And they should provide Zora with something safe to chew.


----------



## my5kitties (Sep 13, 2005)

razzle said:


> Update-Carrie told me she was biting another cord. Stupid cat. I guess she didn't learn her lesson.


This just burns my hide. The cat isn't the stupid one. Carrie is for not preventing her cat from chewing another cord.


----------



## Marcia (Dec 26, 2010)

marie73 said:


> _I think the kindest thing would have been to let her go_.


Dittos. Sad.
I caught my Maddie chewing on a cord this morning. I have never seen her do that before. Just started (I hope). I don't know what got in to her. I shouted a loud NO!!! and clapped my hands at the same time, sending everyone running for cover. I hope she gets the message, but I will buy some Bitter Apple when I go out today.


----------



## anie (Dec 4, 2012)

my4kitties said:


> This just burns my hide. The cat isn't the stupid one. Carrie is for not preventing her cat from chewing another cord.


I second that..


----------



## Ritzpg (Dec 7, 2010)

Stupid--because cats don't get the connection between biting cords and going into shock, and that's assume the cat remembers, and cats live in the present, not three months ago.


----------



## razzle (May 20, 2010)

So sorry for calling her stupid. I know animals don't think like people or connect things like people do.

Kathy


----------



## razzle (May 20, 2010)

*Update on Zora*

She's the cat who bit into a major electrical wire. She's doing very well considering the damage it caused but the vet did say she will probably need surgery in the future. She does seem to sneeze because there is still a hole in the top of her mouth. She's one lucky cat.

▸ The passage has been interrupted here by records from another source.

/-! `onSlot` -/
@[simp] theorem onSlot_free (t n : Nat) (f : Slot → Slot) : (onSlot d t n f).free = d.free := rfl
@[simp] theorem onSlot_kclk (t n : Nat) (f : Slot → Slot) : (onSlot d t n f).kclk = d.kclk := rfl
@[simp] theorem onSlot_mem (t n : Nat) (f : Slot → Slot) : (onSlot d t n f).mem = d.mem := rfl
@[simp] theorem onSlot_polders (t n : Nat) (f : Slot → Slot) : (onSlot d t n f).polders = d.polders := rfl
@[simp] theorem onSlot_reeve (t n : Nat) (f : Slot → Slot) : (onSlot d t n f).reeve = d.reeve := rfl
@[simp] theorem onSlot_grid (t n : Nat) (f : Slot → Slot) : (onSlot d t n f).grid = d.grid := rfl
@[simp] theorem onSlot_blocks (t n : Nat) (f : Slot → Slot) : (onSlot d t n f).blocks = d.blocks := rfl
@[simp] theorem onSlot_resets (t n : Nat) (f : Slot → Slot) : (onSlot d t n f).resets = d.resets := rfl
@[simp] theorem onSlot_meters (t n : Nat) (f : Slot → Slot) : (onSlot d t n f).meters = d.meters := rfl
@[simp] theorem onSlot_counters (t n : Nat) (f : Slot → Slot) : (onSlot d t n f).counters = d.counters := rfl
@[simp] theorem onSlot_fabric (t n : Nat) (f : Slot → Slot) : (onSlot d t n f).fabric = d.fabric := rfl
@[simp] theorem onSlot_coll (t n : Nat) (f : Slot → Slot) : (onSlot d t n f).coll = d.coll := rfl
@[simp] theorem onSlot_cipher (t n : Nat) (f : Slot → Slot) : (onSlot d t n f).cipher = d.cipher := rfl
@[simp] theorem onSlot_boot (t n : Nat) (f : Slot → Slot) : (onSlot d t n f).boot = d.boot := rfl
@[simp] theorem onSlot_claims (t n : Nat) (f : Slot → Slot) : (onSlot d t n f).claims = d.claims := rfl
@[simp] theorem onSlot_sluice (t n : Nat) (f : Slot → Slot) : (onSlot d t n f).sluice = d.sluice := rfl
@[simp] theorem onSlot_tidal (t n : Nat) (f : Slot → Slot) : (onSlot d t n f).tidal = d.tidal := rfl

/-! `onEngine` -/
@[simp] theorem onEngine_free (t : Nat) (e : EngineId) (f : Engine → Engine) : (onEngine d t e f).free = d.free := rfl
@[simp] theorem onEngine_kclk (t : Nat) (e : EngineId) (f : Engine → Engine) : (onEngine d t e f).kclk = d.kclk := rfl
@[simp] theorem onEngine_mem (t : Nat) (e : EngineId) (f : Engine → Engine) : (onEngine d t e f).mem = d.mem := rfl
@[simp] theorem onEngine_polders (t : Nat) (e : EngineId) (f : Engine → Engine) : (onEngine d t e f).polders = d.polders := rfl
@[simp] theorem onEngine_reeve (t : Nat) (e : EngineId) (f : Engine → Engine) : (onEngine d t e f).reeve = d.reeve := rfl
@[simp] theorem onEngine_grid (t : Nat) (e : EngineId) (f : Engine → Engine) : (onEngine d t e f).grid = d.grid := rfl
@[simp] theorem onEngine_blocks (t : Nat) (e : EngineId) (f : Engine → Engine) : (onEngine d t e f).blocks = d.blocks := rfl
@[simp] theorem onEngine_resets (t : Nat) (e : EngineId) (f : Engine → Engine) : (onEngine d t e f).resets = d.resets := rfl
@[simp] theorem onEngine_meters (t : Nat) (e : EngineId) (f : Engine → Engine) : (onEngine d t e f).meters = d.meters := rfl
@[simp] theorem onEngine_counters (t : Nat) (e : EngineId) (f : Engine → Engine) : (onEngine d t e f).counters = d.counters := rfl
@[simp] theorem onEngine_fabric (t : Nat) (e : EngineId) (f : Engine → Engine) : (onEngine d t e f).fabric = d.fabric := rfl
@[simp] theorem onEngine_coll (t : Nat) (e : EngineId) (f : Engine → Engine) : (onEngine d t e f).coll = d.coll := rfl
@[simp] theorem onEngine_cipher (t : Nat) (e : EngineId) (f : Engine → Engine) : (onEngine d t e f).cipher = d.cipher := rfl
@[simp] theorem onEngine_boot (t : Nat) (e : EngineId) (f : Engine → Engine) : (onEngine d t e f).boot = d.boot := rfl
@[simp] theorem onEngine_claims (t : Nat) (e : EngineId) (f : Engine → Engine) : (onEngine d t e f).claims = d.claims := rfl
@[simp] theorem onEngine_sluice (t : Nat) (e : EngineId) (f : Engine → Engine) : (onEngine d t e f).sluice = d.sluice := rfl
@[simp] theorem onEngine_tidal (t : Nat) (e : EngineId) (f : Engine → Engine) : (onEngine d t e f).tidal = d.tidal := rfl

/-! `onRun` -/
@[simp] theorem onRun_free (t : Nat) (e : EngineId) (f : RunOp → RunOp) : (onRun d t e f).free = d.free := rfl
@[simp] theorem onRun_kclk (t : Nat) (e : EngineId) (f : RunOp → RunOp) : (onRun d t e f).kclk = d.kclk := rfl
@[simp] theorem onRun_mem (t : Nat) (e : EngineId) (f : RunOp → RunOp) : (onRun d t e f).mem = d.mem := rfl
@[simp] theorem onRun_polders (t : Nat) (e : EngineId) (f : RunOp → RunOp) : (onRun d t e f).polders = d.polders := rfl
@[simp] theorem onRun_reeve (t : Nat) (e : EngineId) (f : RunOp → RunOp) : (onRun d t e f).reeve = d.reeve := rfl
@[simp] theorem onRun_grid (t : Nat) (e : EngineId) (f : RunOp → RunOp) : (onRun d t e f).grid = d.grid := rfl
@[simp] theorem onRun_blocks (t : Nat) (e : EngineId) (f : RunOp → RunOp) : (onRun d t e f).blocks = d.blocks := rfl
@[simp] theorem onRun_resets (t : Nat) (e : EngineId) (f : RunOp → RunOp) : (onRun d t e f).resets = d.resets := rfl
@[simp] theorem onRun_meters (t : Nat) (e : EngineId) (f : RunOp → RunOp) : (onRun d t e f).meters = d.meters := rfl
@[simp] theorem onRun_counters (t : Nat) (e : EngineId) (f : RunOp → RunOp) : (onRun d t e f).counters = d.counters := rfl
@[simp] theorem onRun_fabric (t : Nat) (e : EngineId) (f : RunOp → RunOp) : (onRun d t e f).fabric = d.fabric := rfl
@[simp] theorem onRun_coll (t : Nat) (e : EngineId) (f : RunOp → RunOp) : (onRun d t e f).coll = d.coll := rfl
@[simp] theorem onRun_cipher (t : Nat) (e : EngineId) (f : RunOp → RunOp) : (onRun d t e f).cipher = d.cipher := rfl
@[simp] theorem onRun_boot (t : Nat) (e : EngineId) (f : RunOp → RunOp) : (onRun d t e f).boot = d.boot := rfl
@[simp] theorem onRun_claims (t : Nat) (e : EngineId) (f : RunOp → RunOp) : (onRun d t e f).claims = d.claims := rfl
@[simp] theorem onRun_sluice (t : Nat) (e : EngineId) (f : RunOp → RunOp) : (onRun d t e f).sluice = d.sluice := rfl
@[simp] theorem onRun_tidal (t : Nat) (e : EngineId) (f : RunOp → RunOp) : (onRun d t e f).tidal = d.tidal := rfl

/-! `onScale` -/
@[simp] theorem onScale_free (t n : Nat) (f : BitVec 512 → BitVec 512) : (onScale d t n f).free = d.free := rfl
@[simp] theorem onScale_kclk (t n : Nat) (f : BitVec 512 → BitVec 512) : (onScale d t n f).kclk = d.kclk := rfl
@[simp] theorem onScale_mem (t n : Nat) (f : BitVec 512 → BitVec 512) : (onScale d t n f).mem = d.mem := rfl
@[simp] theorem onScale_polders (t n : Nat) (f : BitVec 512 → BitVec 512) : (onScale d t n f).polders = d.polders := rfl
@[simp] theorem onScale_reeve (t n : Nat) (f : BitVec 512 → BitVec 512) : (onScale d t n f).reeve = d.reeve := rfl
@[simp] theorem onScale_grid (t n : Nat) (f : BitVec 512 → BitVec 512) : (onScale d t n f).grid = d.grid := rfl
@[simp] theorem onScale_blocks (t n : Nat) (f : BitVec 512 → BitVec 512) : (onScale d t n f).blocks = d.blocks := rfl
@[simp] theorem onScale_resets (t n : Nat) (f : BitVec 512 → BitVec 512) : (onScale d t n f).resets = d.resets := rfl
@[simp] theorem onScale_meters (t n : Nat) (f : BitVec 512 → BitVec 512) : (onScale d t n f).meters = d.meters := rfl
@[simp] theorem onScale_counters (t n : Nat) (f : BitVec 512 → BitVec 512) : (onScale d t n f).counters = d.counters := rfl
@[simp] theorem onScale_fabric (t n : Nat) (f : BitVec 512 → BitVec 512) : (onScale d t n f).fabric = d.fabric := rfl
@[simp] theorem onScale_coll (t n : Nat) (f : BitVec 512 → BitVec 512) : (onScale d t n f).coll = d.coll := rfl
@[simp] theorem onScale_cipher (t n : Nat) (f : BitVec 512 → BitVec 512) : (onScale d t n f).cipher = d.cipher := rfl
@[simp] theorem onScale_boot (t n : Nat) (f : BitVec 512 → BitVec 512) : (onScale d t n f).boot = d.boot := rfl
@[simp] theorem onScale_claims (t n : Nat) (f : BitVec 512 → BitVec 512) : (onScale d t n f).claims = d.claims := rfl
@[simp] theorem onScale_sluice (t n : Nat) (f : BitVec 512 → BitVec 512) : (onScale d t n f).sluice = d.sluice := rfl
@[simp] theorem onScale_tidal (t n : Nat) (f : BitVec 512 → BitVec 512) : (onScale d t n f).tidal = d.tidal := rfl

/-! `onPort` -/
@[simp] theorem onPort_free (n : Nat) (f : Port → Port) : (onPort d n f).free = d.free := rfl
@[simp] theorem onPort_kclk (n : Nat) (f : Port → Port) : (onPort d n f).kclk = d.kclk := rfl
@[simp] theorem onPort_tiles (n : Nat) (f : Port → Port) : (onPort d n f).tiles = d.tiles := rfl
@[simp] theorem onPort_mem (n : Nat) (f : Port → Port) : (onPort d n f).mem = d.mem := rfl
@[simp] theorem onPort_polders (n : Nat) (f : Port → Port) : (onPort d n f).polders = d.polders := rfl
@[simp] theorem onPort_reeve (n : Nat) (f : Port → Port) : (onPort d n f).reeve = d.reeve := rfl
@[simp] theorem onPort_grid (n : Nat) (f : Port → Port) : (onPort d n f).grid = d.grid := rfl
@[simp] theorem onPort_blocks (n : Nat) (f : Port → Port) : (onPort d n f).blocks = d.blocks := rfl
@[simp] theorem onPort_resets (n : Nat) (f : Port → Port) : (onPort d n f).resets = d.resets := rfl
@[simp] theorem onPort_meters (n : Nat) (f : Port → Port) : (onPort d n f).meters = d.meters := rfl
@[simp] theorem onPort_counters (n : Nat) (f : Port → Port) : (onPort d n f).counters = d.counters := rfl
@[simp] theorem onPort_coll (n : Nat) (f : Port → Port) : (onPort d n f).coll = d.coll := rfl
@[simp] theorem onPort_cipher (n : Nat) (f : Port → Port) : (onPort d n f).cipher = d.cipher := rfl
@[simp] theorem onPort_boot (n : Nat) (f : Port → Port) : (onPort d n f).boot = d.boot := rfl
@[simp] theorem onPort_claims (n : Nat) (f : Port → Port) : (onPort d n f).claims = d.claims := rfl
@[simp] theorem onPort_sluice (n : Nat) (f : Port → Port) : (onPort d n f).sluice = d.sluice := rfl
@[simp] theorem onPort_tidal (n : Nat) (f : Port → Port) : (onPort d n f).tidal = d.tidal := rfl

I strongly suggest anyone who has a cat that chews cords to cover them. Cheap covers can include foam covers used for pipes as long as the cat doesn't chew that too or a hard plastic cover.

Kathy


----------



## Yuki'sMum (Dec 3, 2012)

*Update on Zora*

I'm glad to hear she's doing okay  thanks for the update and reminder 


Sent from Petguide.com Free App


----------



## razzle (May 20, 2010)

Update

Just saw Zora and Zora is doing extremely well. She's on the last week of antibiotics. *See she didn't need to be put to sleep*. All you had to do was give her a chance. In fact she's into everything as usual-butt sniffing the other cats, playing, into everything, loving her mommy and her friends and yes I just saw her biting a cord. I can't understand how she didn't remember the extreme pain she got when biting that cord but she's biting cords again but maybe a cord biter and ever a cord biter She's just so cute I want to hug and squeezer her.

Kathy


----------



## Carmel (Nov 23, 2010)

I'm glad she's doing well, but has your friend after all of these expenses not hidden or put protectors on all the cords in the house?


----------



## cat owner again (Dec 14, 2012)

I sure would do something with the cords and cat training if possible.


----------



## misschloe (Mar 20, 2013)

Carmel said:


> I'm glad she's doing well, but has your friend after all of these expenses not hidden or put protectors on all the cords in the house?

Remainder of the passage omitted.